A sniffer dog deployed by Chilean rescuers on Wednesday night had responded to a scent from the site of a collapsed building in Gemmayzeh, Beirut governor Marwan Abboud said.
After detecting a pulse on Thursday, Lebanese emergency workers teamed up with the Chileans to determine whether there were any survivors.
News of the search drew crowds of people hopeful that another life could be saved.
Using their hands and shovels, they moved on Friday in the “direction of the signal”, trying to find a tunnel or entry point that would give them access to a “survivor or corpse”, Saade said, without elaborating on how long the process could take.
Lebanon, already mired in an economic crisis before the port blast, is not equipped for disaster management.
The country lacks the tools and expertise to handle advanced search and rescue operations which are now being supported by experts from Chile, France and the Unites States.
The Chileans arrived recently with a sniffer dog trained to find humans, as well as specialist sensor devices that can detect heart beats and breathing.
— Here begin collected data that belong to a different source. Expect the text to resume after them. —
theorem State.runMove_keeps (h : Keeps s₀ s) (q : Issue) (m : Mn) (o : OpM) : Keeps s₀ (State.runMove s q m o) := by
  unfold State.runMove
  try dsimp only
  repeat' first
    | with_reducible assumption
    | intro _
    | with_reducible apply State.checkMove_keeps
    | with_reducible apply State.illegalOperand_keeps
    | with_reducible apply State.moveOut_keeps
    | with_reducible apply State.pace_keeps
    | with_reducible apply State.precise_keeps
    | with_reducible apply State.runN_keeps
    | with_reducible apply State.withDone_keeps
    | with_reducible apply State.withPostAt_keeps
    | split
    | with_reducible apply Keeps.upd

/-! ### Commands: each answers a next state -/

theorem execKmatmul_keeps (q : Issue) (o : OpK) : Answers s (execKmatmul q o s) := by
  unfold execKmatmul
  try dsimp only
  repeat' first
    | with_reducible assumption
    | with_reducible exact Keeps.refl _
    | intro _
    | with_reducible apply Answers.mk
    | with_reducible apply State.runKernel_keeps
    | split
    | with_reducible apply Keeps.upd

theorem execKconv_keeps (q : Issue) (o : OpK) : Answers s (execKconv q o s) := by
  unfold execKconv
  try dsimp only
  repeat' first
    | with_reducible assumption
    | with_reducible exact Keeps.refl _
    | intro _
    | with_reducible apply Answers.mk
    | with_reducible apply State.runKernel_keeps
    | split
    | with_reducible apply Keeps.upd

theorem execKpool_keeps (q : Issue) (o : OpK) : Answers s (execKpool q o s) := by
  unfold execKpool
  try dsimp only
  repeat' first
    | with_reducible assumption
    | with_reducible exact Keeps.refl _
    | intro _
    | with_reducible apply Answers.mk
    | with_reducible apply State.runKernel_keeps
    | split
    | with_reducible apply Keeps.upd

theorem execKattn_keeps (q : Issue) (o : OpK) : Answers s (execKattn q o s) := by
  unfold execKattn
  try dsimp only
  repeat' first
    | with_reducible assumption
    | with_reducible exact Keeps.refl _
    | intro _
    | with_reducible apply Answers.mk
    | with_reducible apply State.runKernel_keeps
    | split
    | with_reducible apply Keeps.upd

theorem execKscan_keeps (q : Issue) (o : OpK) : Answers s (execKscan q o s) := by
  unfold execKscan
  try dsimp only
  repeat' first
    | with_reducible assumption
    | with_reducible exact Keeps.refl _
    | intro _
    | with_reducible apply Answers.mk
    | with_reducible apply State.runKernel_keeps
    | split
    | with_reducible apply Keeps.upd

theorem execKcell_keeps (q : Issue) (o : OpK) : Answers s (execKcell q o s) := by
  unfold execKcell
  try dsimp only
  repeat' first
    | with_reducible assumption
    | with_reducible exact Keeps.refl _
    | intro _
    | with_reducible apply Answers.mk
    | with_reducible apply State.runKernel_keeps
    | split
    | with_reducible apply Keeps.upd

theorem execKreduce_keeps (q : Issue) (o : OpK) : Answers s (execKreduce q o s) := by
  unfold execKreduce
  try dsimp only
  repeat' first
    | with_reducible assumption
    | with_reducible exact Keeps.refl _
    | intro _
    | with_reducible apply Answers.mk
    | with_reducible apply State.runKernel_keeps
    | split
    | with_reducible apply Keeps.upd

theorem execKact_keeps (q : Issue) (o : OpK) : Answers s (execKact q o s) := by
  unfold execKact
  try dsimp only
  repeat' first
    | with_reducible assumption
    | with_reducible exact Keeps.refl _
    | intro _
    | with_reducible apply Answers.mk
    | with_reducible apply State.runKernel_keeps
    | split
    | with_reducible apply Keeps.upd

theorem execKeltw_keeps (q : Issue) (o : OpK) : Answers s (execKeltw q o s) := by
  unfold execKeltw
  try dsimp only
  repeat' first
    | with_reducible assumption
    | with_reducible exact Keeps.refl _
    | intro _
    | with_reducible apply Answers.mk
    | with_reducible apply State.runKernel_keeps
    | split
    | with_reducible apply Keeps.upd

theorem execKnorm_keeps (q : Issue) (o : OpK) : Answers s (execKnorm q o s) := by
  unfold execKnorm
  try dsimp only
  repeat' first
    | with_reducible assumption
    | with_reducible exact Keeps.refl _
    | intro _
    | with_reducible apply Answers.mk
    | with_reducible apply State.runKernel_keeps
    | split
    | with_reducible apply Keeps.upd

theorem execKsoftmax_keeps (q : Issue) (o : OpK) : Answers s (execKsoftmax q o s) := by
  unfold execKsoftmax
  try dsimp only
  repeat' first
    | with_reducible assumption
    | with_reducible exact Keeps.refl _
    | intro _
    | with_reducible apply Answers.mk
    | with_reducible apply State.runKernel_keeps
    | split
    | with_reducible apply Keeps.upd
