-- ==== Sys2Proof/Laws/KeepsJudge.lean ====
section
/-!
SUPPORT. What the operations and commands of Machine/Judge.lean keep (Laws/Keeps.lean).
-/

namespace Sys2Proof.Machine

open Sys2Proof State

variable {s₀ s : State}

theorem State.modJ_keeps (h : Keeps s₀ s) (f : JudgeUnit → JudgeUnit) : Keeps s₀ (State.modJ s f) := by
  unfold State.modJ
  try dsimp only
  repeat' first
    | with_reducible assumption
    | intro _
    | split
    | with_reducible apply Keeps.upd

theorem State.modJout_keeps (h : Keeps s₀ s) (o : Nat) (f : JOut → JOut) : Keeps s₀ (State.modJout s o f) := by
  unfold State.modJout
  try dsimp only
  repeat' first
    | with_reducible assumption
    | intro _
    | with_reducible apply State.modJ_keeps
    | split
    | with_reducible apply Keeps.upd

theorem State.judgeBoot_keeps (h : Keeps s₀ s) (keep : JudgeUnit → JudgeUnit) : Keeps s₀ (State.judgeBoot keep s) := by
  unfold State.judgeBoot
  try dsimp only
  repeat' first
    | with_reducible assumption
    | intro _
    | with_reducible apply State.settleSto_keeps
    | split
    | with_reducible apply Keeps.upd

theorem State.recordCause_keeps (h : Keeps s₀ s) (code : Nat) (idx : Nat) : Keeps s₀ (State.recordCause s code idx) := by
  unfold State.recordCause
  try dsimp only
  repeat' first
    | with_reducible assumption
    | intro _
    | with_reducible apply State.modJ_keeps
    | split
    | with_reducible apply Keeps.upd

theorem State.standCause_keeps (h : Keeps s₀ s) (code : Nat) (idx : Nat) (latched : Bool) : Keeps s₀ (State.standCause s code idx latched) := by
  unfold State.standCause
  try dsimp only
  repeat' first
    | with_reducible assumption
    | intro _
    | with_reducible apply State.modJ_keeps
    | split
    | with_reducible apply Keeps.upd

theorem State.endCause_keeps (h : Keeps s₀ s) (code : Nat) : Keeps s₀ (State.endCause s code) := by
  unfold State.endCause
  try dsimp only
  repeat' first
    | with_reducible assumption
    | intro _
    | with_reducible apply State.modJ_keeps
    | split
    | with_reducible apply Keeps.upd

theorem State.stoNow_keeps (h : Keeps s₀ s) (mask : Nat) : Keeps s₀ (State.stoNow s mask) := by
  unfold State.stoNow
  try dsimp only
  repeat' first
    | with_reducible assumption
    | intro _
    | with_reducible apply State.modJ_keeps
    | with_reducible apply State.settleSto_keeps
    | with_reducible apply Keeps.foldl
    | with_reducible apply Keeps.foldl_fst
    | with_reducible apply Keeps.foldl_snd
    | split
    | with_reducible apply Keeps.upd

theorem State.ss1Begin_keeps (h : Keeps s₀ s) (mask : Nat) : Keeps s₀ (State.ss1Begin s mask) := by
  unfold State.ss1Begin
  try dsimp only
  repeat' first
    | with_reducible assumption
    | intro _
    | with_reducible apply State.modJ_keeps
    | with_reducible apply Keeps.foldl
    | with_reducible apply Keeps.foldl_fst
    | with_reducible apply Keeps.foldl_snd
    | split
    | with_reducible apply Keeps.upd

theorem State.groupReact_keeps (h : Keeps s₀ s) (off : Nat) : Keeps s₀ (State.groupReact s off) := by
  unfold State.groupReact
  try dsimp only
  repeat' first
    | with_reducible assumption
    | intro _
    | with_reducible apply State.ss1Begin_keeps
    | with_reducible apply State.stoNow_keeps
    | with_reducible apply Keeps.foldl
    | with_reducible apply Keeps.foldl_fst
    | with_reducible apply Keeps.foldl_snd
    | split
    | with_reducible apply Keeps.upd

theorem State.latchSto_keeps (h : Keeps s₀ s) (code : Nat) (idx : Nat) : Keeps s₀ (State.latchSto s code idx) := by
  unfold State.latchSto
  try dsimp only
  repeat' first
    | with_reducible assumption
    | intro _
    | with_reducible apply State.recordCause_keeps
    | with_reducible apply State.standCause_keeps
    | with_reducible apply State.stoNow_keeps
    | split
    | with_reducible apply Keeps.upd

theorem State.unjoin_keeps (h : Keeps s₀ s)  : Keeps s₀ (State.unjoin s) := by
  unfold State.unjoin
  try dsimp only
  repeat' first
    | with_reducible assumption
    | intro _
    | with_reducible apply State.modJ_keeps
    | split
    | with_reducible apply Keeps.upd

theorem State.lockout_keeps (h : Keeps s₀ s)  : Keeps s₀ (State.lockout s) := by
  unfold State.lockout
  try dsimp only
  repeat' first
    | with_reducible assumption
    | intro _
    | with_reducible apply State.modJ_keeps
    | with_reducible apply State.recordCause_keeps
    | with_reducible apply State.ss1Begin_keeps
    | with_reducible apply State.standCause_keeps
    | with_reducible apply State.yieldJudge_keeps
    | split
    | with_reducible apply Keeps.upd

theorem State.fallbackEnter_keeps (h : Keeps s₀ s) (code : Nat) (idx : Nat) : Keeps s₀ (State.fallbackEnter s code idx) := by
  unfold State.fallbackEnter
  try dsimp only
  repeat' first
    | with_reducible assumption
    | intro _
    | with_reducible apply State.enterHold_keeps
    | with_reducible apply State.lockout_keeps
    | with_reducible apply State.modJ_keeps
    | with_reducible apply State.recordCause_keeps
    | with_reducible apply State.setFld_keeps
    | with_reducible apply State.ss1Begin_keeps
    | with_reducible apply State.ssrBegin_keeps
    | with_reducible apply State.unjoin_keeps
    | with_reducible apply Keeps.foldl
    | with_reducible apply Keeps.foldl_fst
    | with_reducible apply Keeps.foldl_snd
    | split
    | with_reducible apply Keeps.upd

theorem State.fallbackLeave_keeps (h : Keeps s₀ s)  : Keeps s₀ (State.fallbackLeave s) := by
  unfold State.fallbackLeave
  try dsimp only
  repeat' first
    | with_reducible assumption
    | intro _
    | with_reducible apply State.endCause_keeps
    | with_reducible apply State.modJ_keeps
    | with_reducible apply State.setFld_keeps
    | split
    | with_reducible apply Keeps.upd

theorem State.jIncident_keeps (h : Keeps s₀ s) (n : Nat) (d : W64) : Keeps s₀ (State.jIncident s n d) := by
  unfold State.jIncident
  try dsimp only
  repeat' first
    | with_reducible assumption
    | intro _
    | with_reducible apply State.incident_keeps
    | with_reducible apply State.modJ_keeps
    | split
    | with_reducible apply Keeps.upd

theorem State.windowPush_keeps (h : Keeps s₀ s) (o : Nat) (bad : Bool) : Keeps s₀ (State.windowPush s o bad) := by
  unfold State.windowPush
  try dsimp only
  repeat' first
    | with_reducible assumption
    | intro _
    | with_reducible apply State.fallbackEnter_keeps
    | with_reducible apply State.modJout_keeps
    | split
    | with_reducible apply Keeps.upd

theorem State.rejoinCount_keeps (h : Keeps s₀ s) (o : Nat) (good : Bool) : Keeps s₀ (State.rejoinCount s o good) := by
  unfold State.rejoinCount
  try dsimp only
  repeat' first
    | with_reducible assumption
    | intro _
    | with_reducible apply State.fallbackLeave_keeps
    | with_reducible apply State.modJout_keeps
    | split
    | with_reducible apply Keeps.upd

theorem State.verdict_keeps (h : Keeps s₀ s) (o : Nat) (main : Option (List W32)) (guard : Option (List W32)) : Keeps s₀ (State.verdict s o main guard) := by
  unfold State.verdict
  try dsimp only
  repeat' first
    | with_reducible assumption
    | intro _
    | with_reducible apply State.deliver_keeps
    | with_reducible apply State.fallbackEnter_keeps
    | with_reducible apply State.jIncident_keeps
    | with_reducible apply State.modJout_keeps
    | with_reducible apply State.rejoinCount_keeps
    | with_reducible apply State.windowPush_keeps
    | split
    | with_reducible apply Keeps.upd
They have been praised as heroes by many Lebanese on social media who have compared their expertise with the lacklustre performance of what they see as an absent state.
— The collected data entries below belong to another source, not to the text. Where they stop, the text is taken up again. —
/-! ### Pacers -/
/-- Pacer 15's channel 3 is at word 2047 of its bank 0: opcode, XD = 3, XA = 1, XB = 2, an immediate; X1 = `a`, X2 = `b`, X3 = `d`. -/
def runPac (op imm : Nat) (a b d : W32) : State := { State.reset with island := {
  pacers := [(15, { exec := some (3, 2047), chEn := 8 })], chans := [(63, { xs := [(1, a), (2, b), (3, d)], acc := 7 * 2 ^ 47 })]
  mem := [(16384 * 15 + 2047, BitVec.ofNat 32 (2 ^ 26 * op + 2 ^ 22 * 3 + 2 ^ 18 * 1 + 2 ^ 14 * 2 + imm))] } }
def res (k : Instr) (op imm : Nat) (a b : W32) (d : W32 := 0) : Int × Nat := let t := after k (runPac op imm a b d); (t.px 15 3 3, t.fld (Reg.PCH_STAT_SAT 15 3))
theorem test_pacer_arithmetic : ((res (.pacerLdi 15) 4 0x2000 0 0 == (-0x80000000, 0) && res (.pacerMov 15) 6 0 9 0 == (9, 0) && res (.pacerAdd 15) 8 0 0x7FFFFFFF 1 == (0x7FFFFFFF, 1) && res (.pacerSub 15) 9 0 0x80000000 1 == (-0x80000000, 1))) = true ∧
    ((res (.pacerWsub 15) 0xA 0 0x80000000 1 == (0x7FFFFFFF, 0) && res (.pacerNeg 15) 0xB 0 0x80000000 0 == (0x7FFFFFFF, 1) && res (.pacerAbs 15) 0xC 0 0x80000000 0 == (0x7FFFFFFF, 1))) = true ∧
    ((res (.pacerMin 15) 0xD 0 5 0xFFFFFFFF == (-1, 0) && res (.pacerMax 15) 0xE 0 5 0xFFFFFFFF == (5, 0) && res (.pacerMul 15) 0xF 0 0x80000000 0x80000000 == (0x7FFFFFFF, 1) && res (.pacerMul 15) 0xF 0 0x40000000 3 == (2, 0))) = true ∧
    ((res (.pacerShift 15) 0x10 31 1 0 == (0x7FFFFFFF, 1) && res (.pacerShift 15) 0x10 63 5 0 == (2, 0) && res (.pacerShift 15) 0x10 32 0x80000000 0 == (0, 0) && res (.pacerClamp 15) 0x11 0 7 3 9 == (3, 0))) = true := by decide +kernel
theorem test_pacer_division : ((res (.pacerDiv 15) 0x20 0 1 0x40000000 == (2, 0) && res (.pacerDiv 15) 0x20 0 1 0x80000000 == (-1, 0) && res (.pacerDiv 15) 0x20 0 5 1 == (0x7FFFFFFF, 1) && res (.pacerDiv 15) 0x20 0 0xFFFFFFFF 0 == (-0x80000000, 1) && res (.pacerDiv 15) 0x20 0 0 0 == (0, 1))) = true ∧
    ((res (.pacerSqrt 15) 0x21 0 0x20000000 0 == (0x40000000, 0) && res (.pacerSqrt 15) 0x21 0 0 0 == (0, 0))) = true := by decide +kernel
/-- The same with channel 3's insides replaced and more words in memory. -/
def runPacC (op imm : Nat) (x : Chan) (m : Map W32 := []) : State := let s := runPac op imm 0 0 0
  { s with island := { s.island with chans := [(63, { x with xs := [(1, 5), (2, 0xFFFFFFFD)] })], mem := s.island.mem ++ m.map fun e => (16384 * 15 + e.1, e.2) } }
def wentB (s t : State) (pc : Nat := 2048) : Bool := t.pacer 15 == { s.pacer 15 with exec := some (3, pc) }
def pdz (c : Instr) (s : State) (p : State → Bool) (ks : List Nat := []) (ps : List Part := []) : Bool := dz ks (.island :: ps) c s fun t => wentB s t && p t
theorem test_pacer_loads : (pdz (.pacerLd 15) (runPacC 2 0x3FF {} [(0x2000 + 0x400 * 3 + 0x3FF, 77)]) (fun t => t.px 15 3 3 == 77)) = true ∧
    (pdz (.pacerLd 15) (runPacC 2 0x43F { ins := [(63, 78)] }) (fun t => t.px 15 3 3 == 78)) = true ∧
    (pdz (.pacerLd 15) (runPacC 2 0x447 { mbx := [0, 0, 0, 0, 0, 0, 0, 79] }) (fun t => t.px 15 3 3 == 79)) = true ∧
    (pdz (.pacerLd 15) (runPacC 2 0x44B { rxi := [(3, 80)] }) (fun t => t.px 15 3 3 == 80)) = true ∧
    (pdz (.pacerLd 15) (runPacC 2 0x44C { instant := 0x500000006 }) (fun t => t.px 15 3 3 == 6)) = true ∧
    (pdz (.pacerLd 15) (runPacC 2 0x44D { instant := 0x500000006 }) (fun t => t.px 15 3 3 == 5)) = true ∧
    (pdz (.pacerLd 15) (runPacC 2 0x4BF { feat := [(63, 81)] }) (fun t => t.px 15 3 3 == 81)) = true ∧
    (pdz (.pacerLd 15) (runPacC 2 0x4CF { outs := [(15, 82)] }) (fun t => t.px 15 3 3 == 82)) = true := by decide +kernel
theorem test_pacer_stores : (pdz (.pacerSt 15) (runPacC 3 0x3FF {}) (fun t => t.pmem 15 (0x2000 + 0x400 * 3 + 0x3FF) == 5 && t.pmem 15 0x2FFE == 0)) = true ∧
    (pdz (.pacerSt 15) (runPacC 3 0x4BF { feat := [(1, 1)] }) (fun t => (t.chan 15 3).feat == [(1, 1), (63, 5)])) = true ∧
    (pdz (.pacerSt 15) (runPacC 3 0x4CF {}) (fun t => (t.chan 15 3).outs == [(15, 5)])) = true ∧
    (pdz (.pacerLdk 15) (runPacC 5 0x3FF {} [(0x1000 + 2 * 0x3FF, 83)]) (fun t => t.px 15 3 3 == 83)) = true := by decide +kernel
theorem test_pacer_accumulator : (pdz (.pacerAclr 15) (runPacC 0x18 0 { acc := 9 }) (fun t => (t.chan 15 3).acc == 0)) = true ∧
    (pdz (.pacerAld 15) (runPacC 0x19 0 { acc := 9 }) (fun t => (t.chan 15 3).acc == 5 * 2 ^ 47) [Reg.PCH_STAT 15 3]) = true ∧
    (pdz (.pacerMac 15) (runPacC 0x1A 0x3FF { acc := 2 ^ 95 - 1 } [(0x1000 + 2 * 0x3FF, 3), (0x1000 + 2 * 0x3FF + 1, 0x10)]) (fun t => (t.chan 15 3).acc == 2 ^ 95 - 1 && t.fld (Reg.PCH_STAT_SAT 15 3) == 1) [Reg.PCH_STAT 15 3]) = true ∧
    (pdz (.pacerMsu 15) (runPacC 0x1B 0x3FF { acc := 100 } [(0x1000 + 2 * 0x3FF, 3), (0x1000 + 2 * 0x3FF + 1, 0x10)]) (fun t => (t.chan 15 3).acc == 85) [Reg.PCH_STAT 15 3]) = true ∧
    (pdz (.pacerMacx 15) (runPacC 0x1C 0 { acc := 1 }) (fun t => (t.chan 15 3).acc == 1 - 15 * 2 ^ 16) [Reg.PCH_STAT 15 3]) = true ∧
    (pdz (.pacerAst 15) (runPacC 0x1D 0 { acc := 3 * 2 ^ 46 }) (fun t => t.px 15 3 3 == 2) [Reg.PCH_STAT 15 3]) = true ∧
    (pdz (.pacerAst 15) (runPacC 0x1D 31 { acc := 3 * 2 ^ 46 }) (fun t => t.px 15 3 3 == 1) [Reg.PCH_STAT 15 3]) = true := by decide +kernel
theorem test_pacer_flow : (pdz (.pacerHyst 15) (runPacC 0x28 3 { hyst := [(3, { s := false, n := 8 })] } [(0x3000 + 0x300 + 0x66, 4), (0x3000 + 0x300 + 0x67, 200)]) (fun t => mget (fun _ => {}) (t.chan 15 3).hyst 3 == { s := true, d := 200, n := 9 } && t.px 15 3 3 == 2 ^ 31 - 1) [Reg.PCH_STAT 15 3]) = true ∧
    (pdz (.pacerHyst 15) (runPacC 0x28 3 { hyst := [(3, { s := false, n := 8 })] } [(0x3000 + 0x300 + 0x66, 5), (0x3000 + 0x300 + 0x67, 200)]) (fun t => mget (fun _ => {}) (t.chan 15 3).hyst 3 == { s := false, d := 0, n := 8 } && t.px 15 3 3 == -2 ^ 31) [Reg.PCH_STAT 15 3]) = true ∧
    (pdz (.pacerSetf 15) ((runPacC 0x38 0x1F0 {}).setFld (Reg.PCH_STAT_FLAGS 15 3) 9) (fun t => t.fld (Reg.PCH_STAT_FLAGS 15 3) == 0xF9) [Reg.PCH_STAT 15 3]) = true ∧
    (pdz (.pacerEvt 15) (runPacC 0x39 0 {}) (fun _ => true)) = true ∧
    (pdz (.pacerEvt 15) (withFields (runPacC 0x39 0 {}) [(Reg.PCH_CFG_EVT_EN 15 3, 1), (Reg.PCH_CFG_EVT_TALLY 15 3, 16383)]) (fun t => t.tallyOf 16383 == { count := 1, events := 1 }) [] [.tally]) = true ∧
    (pdz (.pacerNop 15) (runPacC 1 0 {}) (fun _ => true)) = true ∧
    dz [] [.island] (.pacerBr 15) (runPacC 0x30 9 {}) (fun t => (t.pacer 15).exec == some (3, 2048)) = true ∧
    dz [] [.island] (.pacerHalt 15) (runPacC 0 0 {}) (fun t => (t.pacer 15).exec == none && (t.chan 15 3).ran && mget (fun _ => 0) (t.chan 15 3).snap 0xA1 == 5) = true := by decide +kernel
theorem witness_pacer : PacerAt (runPac 0x22 0 1 2 3) 15 0x22 3 2047 ⟨0x22, 3, 1, 2, 0⟩ ∧ PacerAt (runPac 0x20 0 1 0 3) 15 0x20 3 2047 ⟨0x20, 3, 1, 2, 0⟩ ∧
    PacerAt (runPacC 2 0x4CF {}) 15 2 3 2047 ⟨2, 3, 1, 2, 0x4CF⟩ ∧ QuietTally (runPacC 0x39 0 {}) 16383 ∧ ((runPacC 0x39 0 {}).tallyOf 16383).state ≠ .forfeit :=
  ⟨⟨rfl, rfl, rfl⟩, ⟨rfl, rfl, rfl⟩, ⟨rfl, rfl, rfl⟩, quiet_of _ _ rfl rfl (by decide), by decide⟩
Lebanese authorities came under more fire from an anxious public after Thursday’s search and rescue operation was paused for two hours.
In a statement on Friday, the Lebanese army said search and rescue efforts had been halted because chunks of the building’s wall could fall on emergency workers.
Rescuers resumed work at 2230 GMT after military engineers with the help of two cranes “managed to secure the building for work to resume”, the statement said.
The stoppage sparked an outcry on social media.
“There is a heart beating in Mar Mikhail, and there are heartless officials who decided to stop the rescue operation,” activist Zahia Awad said on Twitter.
As well as killing more than 190 people, the August 4 explosion injured at least 6,500 and left 300,000 homeless.
Hassan Diab, who quit along with his government in the wake of the blast, said 2,750 tonnes of ammonium nitrate had blown up. The fertiliser had been stored in a portside warehouse for years, without precautionary measures.
But experts believe the quantity that ignited was substantially less than declared by authorities.
Western powers including France and the United States have joined calls by Lebanese citizens at home and abroad for an international investigation.
Lebanese authorities, however, have rejected foreign involvement in the probe, favouring instead a local investigation, albeit supported by the US FBI.
France has launched its own probe.
All 25 suspects identified by Lebanese investigators are now in custody, a judicial source told AFP.
They include Beirut port chief Hassan Koraytem and customs chief Badri Daher, as well as three Syrian welders.